概要
ローマニアのオクタウィアヌスが適用した『プリンケプス(元首1名)による直接統治』という政治システムである。
かつての共和制と元老院のシステムを破壊はしないが、元老院またローマ国家全域を『調整』する権限を持つローマ元首が情勢に応じて各所を順応させるという政治体制であり、プリンケプスは無冠の皇帝と呼ばれるほど恐るべき権力を持つ役職となった。
『元首政治』確立
共和制の限界
古代ローマの共和政は、ローマが都市国家、あるいは都市国家連合である時代には有効に機能した。しかしながらローマが地中海世界のほとんどを支配する巨大国家になるとシステムとして限界を呈してきた。このような巨大国家の指導者の地位は都市国家ローマの有力者の集まりにすぎない元老院や、首都ローマの市民の選挙によって選ぶ執政官にはとうてい務まらなくなってきてしまったのである。
かといって古代においてこうも巨大化した国家で全国民参加による民主制を実施するなど、到底不可能な事であり、またそのような事は誰も想定すらせず君主制に移行するのはやむを得ない事であった。
しかしながらかつて、『王』という存在を憎みを追放し共和制に移行した歴史を持つ古代ローマでは絶対的だろうが、なかろうが君主という存在は最大のタブーであった。

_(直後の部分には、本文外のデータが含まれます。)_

/-- The operand bytes taken from the front of a long enough sequence, and what the decoder leaves of it, are the sequence. -/
theorem operandOf_bytes_append_drop {mode : Mode} {r : List Byte} (h : mode.length ≤ r.length + 1) :
    (operandOf mode (r.getD 0 0#8) (r.getD 1 0#8)).bytes ++ r.drop (mode.length - 1) = r := by
  have htake : [r.getD 0 0#8, r.getD 1 0#8].take (mode.length - 1) = r.take (mode.length - 1) := by
    rcases r with _ | ⟨a, _ | ⟨b, r⟩⟩ <;> revert h <;> cases mode <;> simp [Mode.length]
  rw [operandOf_bytes, htake, List.take_append_drop]

/-- Settles O1: the entry that encodes an instruction is the one its opcode byte looks up. -/
theorem encodeThenDecodeReturnsTheInstruction : Obligations.EncodeThenDecodeReturnsTheInstruction :=
  ⟨fun i => decodeWith_encodeWith Params.core.table_wf (encodeWith_mos6502 i),
    fun _ _ _ rest ht h => decodeWith_encodeWith ht h rest⟩

/-- Settles O2: the entry looked up is the one entry of the mnemonic and mode decoded. -/
theorem decodeThenEncodeReturnsTheBytes : Obligations.DecodeThenEncodeReturnsTheBytes := by
  intro bytes i rest h
  obtain ⟨op, e, r, rfl, hl, hlen, ha, rfl⟩ := decode_spec h
  obtain ⟨hmem, rfl⟩ := OpcodeTable.lookup_spec hl
  obtain ⟨hm, hmode⟩ := assemble_spec ha
  have hentry := OpcodeTable.entryOf_of_mem_mos6502 hmem hm.symm hmode.symm
  have hlength : e.length = e.mode.length := (e.wf_iff.1 (OpcodeTable.wf_of_mem_mos6502 hmem)).1
  rw [hlength] at hlen ⊢
  simp only [encode, encodeWith, hentry, Option.map_some, Option.getD_some, List.cons_append, assemble_operand ha,
    operandOf_bytes_append_drop hlen]

/-- Settles O3: each byte sequence is evaluated. -/
theorem workedEncodingsDecodeAsTheSpecWritesThem : Obligations.WorkedEncodingsDecodeAsTheSpecWritesThem :=
  ⟨rfl, rfl, rfl, rfl, rfl, rfl, rfl, rfl, rfl, rfl, rfl, rfl, rfl⟩

/-! ## The tables a machine may have -/

/-- Settles O4: the table is evaluated. -/
theorem defaultTableIsWellFormedAndCounted : Obligations.DefaultTableIsWellFormedAndCounted :=
  ⟨Params.core.table_wf, rfl, rfl⟩

/-- Parameters are made of the well-formed tables and of no others. -/
theorem Params.exists_make_iff {t : OpcodeTable} {implemented : List Mnemonic} :
    (∃ p, Params.make t implemented = .ok p) ↔ t.wf = true := by
  rcases Params.make_spec t implemented with ⟨ht, h⟩ | ⟨ht, h⟩ <;> simp [ht, h]

/-- Settles O60, from what the check of a table answers. -/
theorem onlyWellFormedTablesAreAccepted : Obligations.OnlyWellFormedTablesAreAccepted := by
  refine ⟨fun t implemented => ⟨?_, fun p hp => ?_, fun hno => ?_⟩, fun p => dif_pos p.table_wf⟩
  · simp only [Params.exists_make_iff, OpcodeTable.wf_iff, Entry.wf_iff]
  · rcases Params.make_spec t implemented with ⟨_, h⟩ | ⟨-, h⟩ <;> rw [h] at hp <;> cases hp
    exact ⟨rfl, rfl⟩
  · rcases Params.make_spec t implemented with ⟨_, h⟩ | ⟨-, h⟩
    · exact absurd h (hno _)
    · exact h

end Sys2Proof

namespace Sys2Proof.Machine

/-! ## The bytes that encode no instruction -/

/-- A set of bytes as a number: bit `b` is set for each byte `b` of the list. -/
def byteMask (l : List Byte) : Nat := l.foldr (fun b mask => 2 ^ b.toNat ||| mask) 0

theorem byteMask_append (l l' : List Byte) : byteMask (l ++ l') = byteMask l ||| byteMask l' := by
  induction l with
  | nil => exact (Nat.zero_or _).symm
  | cons b l ih => exact (congrArg (2 ^ b.toNat ||| ·) ih).trans (Nat.or_assoc _ _ _).symm

theorem testBit_byteMask (op : Byte) (l : List Byte) : (byteMask l).testBit op.toNat = decide (op ∈ l) := by
  induction l with
  | nil => simp [byteMask]
  | cons b l ih =>
    rw [byteMask, List.foldr_cons, ← byteMask, Nat.testBit_lor, Nat.testBit_two_pow, ih]
    simp only [BitVec.toNat_inj, List.mem_cons, Bool.decide_or, eq_comm]

/-- The bytes without an entry in the default table are those R90 lists: of R90's bytes and the opcodes of R89, as sets of
bits, exactly one holds each of the 256. -/
theorem mem_unassignedBytes_iff (op : Byte) : op ∈ unassignedBytes ↔ OpcodeTable.mos6502.lookup op = none := by
  have hmask : byteMask unassignedBytes ^^^ byteMask (OpcodeTable.mos6502.map Entry.opcode) = 2 ^ 256 - 1 := by
    simp only [OpcodeTable.mos6502, List.map_append, byteMask_append]
    decide
  have hbit : (byteMask unassignedBytes ^^^ byteMask (OpcodeTable.mos6502.map Entry.opcode)).testBit op.toNat = true := by
    rw [hmask, Nat.testBit_two_pow_sub_one, decide_eq_true op.isLt]
  rw [Nat.testBit_xor, testBit_byteMask, testBit_byteMask] at hbit
  rw [OpcodeTable.lookup_eq_none_iff, ← xor_iff_iff_not, xor_iff_not_iff]
  simpa using hbit

/-- A lookup miss ends the step with nothing changed, whatever the table (R102, R221). -/
theorem runStep_of_miss {p : Params} {s : State} (h : p.table.lookup s.opcodeByte = none) :
    runStep p s = .fault (.illegalOpcode s.opcodeByte s.pc s) := by
  simp only [runStep, h]

/-- Settles O5: a byte R90 lists is a lookup miss, and the bytes fetched behind any other decode. -/
theorem unassignedOpcodeFaultsWithStateUnchanged : Obligations.UnassignedOpcodeFaultsWithStateUnchanged := by
  refine ⟨fun _ _ => runStep_of_miss, rfl, fun s => ⟨fun hmem => ?_, fun hmem => ?_⟩⟩
  · have hmiss := (mem_unassignedBytes_iff _).1 hmem
    have hrun := runStep_of_miss (p := .core) hmiss
    exact ⟨by rw [step, hrun, StepResult.outcome], stepTransactions_of_miss hmiss⟩
  · obtain ⟨e, he⟩ := Option.ne_none_iff_exists'.1 (mt (mem_unassignedBytes_iff _).2 hmem)
    obtain ⟨i, hi, -⟩ := decode_fetchBytes he
    exact ⟨i, _, hi⟩

end Sys2Proof.Machine
end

実際、『内乱の一世紀』と呼ばれる動乱の時期を経て終身独裁官に就任した元老議員カエサルは、その独裁ぶりから『ローマ王』を再興させようとしたと思われて元老院から拒絶されてしまい、共和政ローマの伝統を守ろうとする者たちによって暗殺される事になってしまった。
オクタウィアヌスの登場
その後を継いだオクタウィアヌスは、紀元前27年に元老院より「アウグストゥス(尊厳なる者)」の称号を受ける。
後世ではここでオクタウィアヌスは古代ローマ最初およびヨーロッパ史上最初の「皇帝」となったとしているが、彼自身は建前上は共和政の守護者として振る舞った。
(彼はプリンケプス(第一人者)という言葉で自身の地位を表したとされる。)
オクタウィアヌスは建前としては古代ローマの伝統を墨守し共和政の体裁を守りつつも、一つ一つは共和制的に合法ながら束ねれば皇帝と同様の権限を上手いこと自身が握るような政治体制を確立させた。
このような体制を、後世になって元首政(プリンキパトゥス)と呼ぶようになった。